To Explore the Mechanism of Cuproptosis in Psoriasis Based on Bioinformatics and in vivo Experiments.

PURPOSE: To explore the mechanism of cuprotosis in psoriasis, screen cuprotosis related genes (PDCRGs) in psoriasis, and provide new targets for precise diagnosis and treatment of psoriasis. MATERIAL AND METHODS: Integrate bioinformatics analysis and experimental validation. Firstly, based on the GEO database (GSE161683, GSE166388, GSE277173), differentially expressed genes (DEGs) and weighted gene co-expression network analysis (WGCNA) in psoriasis were screened; Identification of differential cuprotosis related genes (PDCRGs) in psoriasis using a self built cuprotosis gene database (1098 CRGs); Screen key PDCRGs through PPI network, machine learning, and ROC analysis.

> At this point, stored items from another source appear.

-- ==== Sys2Proof/Tests/Slice0.lean ====
section
/-! SUPPORT. Tests. For each statement with hypotheses a state and operands that meet them, clause by clause; a term that is not
well formed for each check of `Instr.wf`; and values of the spec's tables and formulas. -/

namespace Sys2Proof.Tests

set_option Elab.async false

open Sys2Proof.Machine

/-! ### A module in service -/

/-- The host of these tests, an IPv4 endpoint. -/
def host : Endpoint := { fam := 4, addr := 0x0A000009, port := 50000 }

/-- A header in context `c` with a sequence. -/
def hdr (c seq n : Nat) : Hdr :=
  { version := 1, reply := false, event := false, ack := false, seg := false, stream := false, ece := false, proxy := false, rsv := 0,
    ctx := c, token := 0, seq := BitVec.ofNat 32 seq, opcode := 0, status := 0, detail := 0, hostTag := 0, plen := n, segment := 0,
    segLast := 0, credit := 0, proxySlot := 0 }

/-- A good packet in context 0 with sequence 1. -/
def pkt (pl : Bytes) : Pkt :=
  { src := host, dport := 0xB8CF, frame := .good, ce := false, hdr := hdr 0 1 pl.length, payload := pl }

/-- A packet with an opcode in its header. -/
def opPkt (op : Nat) (pl : Bytes) : Pkt := { pkt pl with hdr := { hdr 0 1 pl.length with opcode := op } }

/-- Bytes of a list of numbers. -/
def bytes (l : List Nat) : Bytes := l.map (BitVec.ofNat 8)

/-- `n` bytes of 0 with fields written in: offset, width in bytes, value. -/
def mk (n : Nat) (fs : List (Nat × Nat × Nat)) : Bytes :=
  fs.foldl (fun b f => b.take f.1 ++ toLE f.2.1 f.2.2 ++ b.drop (f.1 + f.2.1)) (zeros n)

/-- A module with its host port up, the whole of both tiers in service, in slot 2 at board position 1. -/
def up : State :=
  { State.reset with
    regs := [(0x10004, 0xA04B0), (0x20000, 0xFF), (0x20004, 0xB8CF0000), (0x20008, 0x2400), (0x30300, 0xA0101), (0x40000, 0x10080FF),
             (0x50000, 0x18FFFFFF), (0x90000, 0x10001000), (0xA0000, 0x10000032), (0xA0004, 0x800), (0xA0008, 0x4000)]
    power := { Power.zero with dev := .active, due := false }
    trust := { Trust.zero with ready := true } }

/-- A register word given another value. -/
def withReg (s : State) (a v : Nat) : State := wr s a v

/-- Bytes stored in a memory of the module. -/
def withMem (s : State) (sp a : Nat) (b : Bytes) : State := st s sp a b

/-- Blocks 0 to `n - 1` of a space granted to a context. -/
def withBlocks (s : State) (c sp n : Nat) : State :=
  (List.range n).foldl (fun s b => putBlock s sp b { owner := some c, granted := true, withdrawn := false, repaired := false }) s

/-- A word that does not decode: line `l` of a space. -/
def withBad (s : State) (sp l : Nat) : State := { s with mem := { s.mem with bad := [(sp, l)] } }

/-- Instance 1 of context 0, of `n` tasks, its image at near-tier address 0. -/
def inst1 (n : Nat) : Inst :=
  { (default : Inst) with num := 1, tier := 1, hdr := { (default : GHdr) with fmt := 1, tasks := n }, failTask := 0xFFFFFFFF }

/-- A task of instance 1 in slot 0 of the window, ready. -/
def slot1 (d : Bytes) (rel : Bool) (res : Option Nat) : Slot :=
  { inst := 1, index := 0, desc := d, ready := true, released := rel, forceRef := false, result := res }

/-- That task released, its descriptor `d`, in an instance of two tasks. -/
def withTask (s : State) (d : Bytes) : State :=
  { s with disp := { s.disp with insts := [{ inst1 2 with admitted := 2 }], window := [(0, slot1 d true none)], nextNum := 2 } }

/-! ### The step -/

theorem test_stepRunsFrontCommand_premises : ({ up with pending := [.bypass] } : State).pending = .bypass :: [] := by decide +kernel

theorem test_idleTick_premises :
    up.tidy = true ∧ up.pending = [] ∧ up.trust.attests = [] ∧ up.ras.march = none ∧ up.power.dev ≠ .quiet ∧
      look up.tier.buckets 0 = none ∧ pinLoss up = none ∧ up.link.links = [] ∧ up.disp.window = [] ∧ ({ up with power := { up.power with dev := .quiet } } : State).power.dev = .quiet := by
  decide +kernel

theorem test_keepsTidy_premises : State.reset.tidy = true ∧ ∃ t, step State.reset = .next t := ⟨by decide +kernel, _, rfl⟩

/-! ### The host port's commands -/

/-- Context 0 with H at 5000. -/
def far5000 : State := { up with kct := { up.kct with ctxs := [(0, { Ctx.zero with h := 5000, seen := [5000] })] } }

Subsequently, a mouse model of psoriasis induced by imiquimod (IMQ) was constructed, and gene expression, copper ion levels, inflammatory factors, and oxidative stress factors were validated using qPCR, Western blot, immunohistochemistry, fluorescence, and ELISA. RESULTS: Thirty-four PDCRGs were identified, among which STAT1, DLD, GBP1, CXCL10, PDHB, and LIAS are Hub genes. Machine learning and ROC analysis further identified APOL6, CD274, and LIAS as key diagnostic biomarkers. PDCRGs are significantly enriched in the TCA cycle, copper ion transport, and glucose metabolism pathways. The levels of FDX1 and serum copper ions were increased in the skin lesions of psoriasis mice, accompanied by upregulation of TCA cycle key proteins and PDCRGs expression; Copper overload triggers oxidative stress and inflammation cascade. CONCLUSION: APOL6, CD274, and LIAS were screened as cuprotosis markers in psoriasis. Overexpression of these PDCRGs in psoriasis model mice can promote copper ion accumulation and interfere with the TCA cycle, increase oxidative stress and inflammation levels, and ultimately lead to the occurrence of psoriasis. Therefore, targeted intervention of cuprotosis is of great significance for the clinical treatment of psoriasis.